@[simp] theorem Dev.modLeg_leg_self (d : Dev) (l : Fin 4) (f : Leg → Leg) : (d.modLeg l f).leg l = f (d.leg l) :=
  Dev.putLeg_leg_self _ _ _

theorem Dev.modLeg_leg_ne (d : Dev) (l k : Fin 4) (f : Leg → Leg) (h : k ≠ l) : (d.modLeg l f).leg k = d.leg k :=
  Dev.putLeg_leg_ne _ _ _ _ h

theorem Dev.modLeg_leg (d : Dev) (l k : Fin 4) (f : Leg → Leg) :
    (d.modLeg l f).leg k = if k = l then f (d.leg l) else d.leg k := by
  by_cases h : k = l
  · subst h; simp
  · simp [h, Dev.modLeg_leg_ne]

theorem Dev.putLeg_leg (d : Dev) (l k : Fin 4) (g : Leg) :
    (d.putLeg l g).leg k = if k = l then g else d.leg k := by
  by_cases h : k = l
  · subst h; simp
  · simp [h, Dev.putLeg_leg_ne]

end Sys2Proof.Machine
end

::::::::::

Give back the entire listing, line for line, exactly as it stands.

§ **SOLUTION**:
@[simp] theorem Dev.modLeg_leg_self (d : Dev) (l : Fin 4) (f : Leg → Leg) : (d.modLeg l f).leg l = f (d.leg l) :=
  Dev.putLeg_leg_self _ _ _

theorem Dev.modLeg_leg_ne (d : Dev) (l k : Fin 4) (f : Leg → Leg) (h : k ≠ l) : (d.modLeg l f).leg k = d.leg k :=
  Dev.putLeg_leg_ne _ _ _ _ h

theorem Dev.modLeg_leg (d : Dev) (l k : Fin 4) (f : Leg → Leg) :
    (d.modLeg l f).leg k = if k = l then f (d.leg l) else d.leg k := by
  by_cases h : k = l
  · subst h; simp
  · simp [h, Dev.modLeg_leg_ne]

theorem Dev.putLeg_leg (d : Dev) (l k : Fin 4) (g : Leg) :
    (d.putLeg l g).leg k = if k = l then g else d.leg k := by
  by_cases h : k = l
  · subst h; simp
  · simp [h, Dev.putLeg_leg_ne]

end Sys2Proof.Machine
end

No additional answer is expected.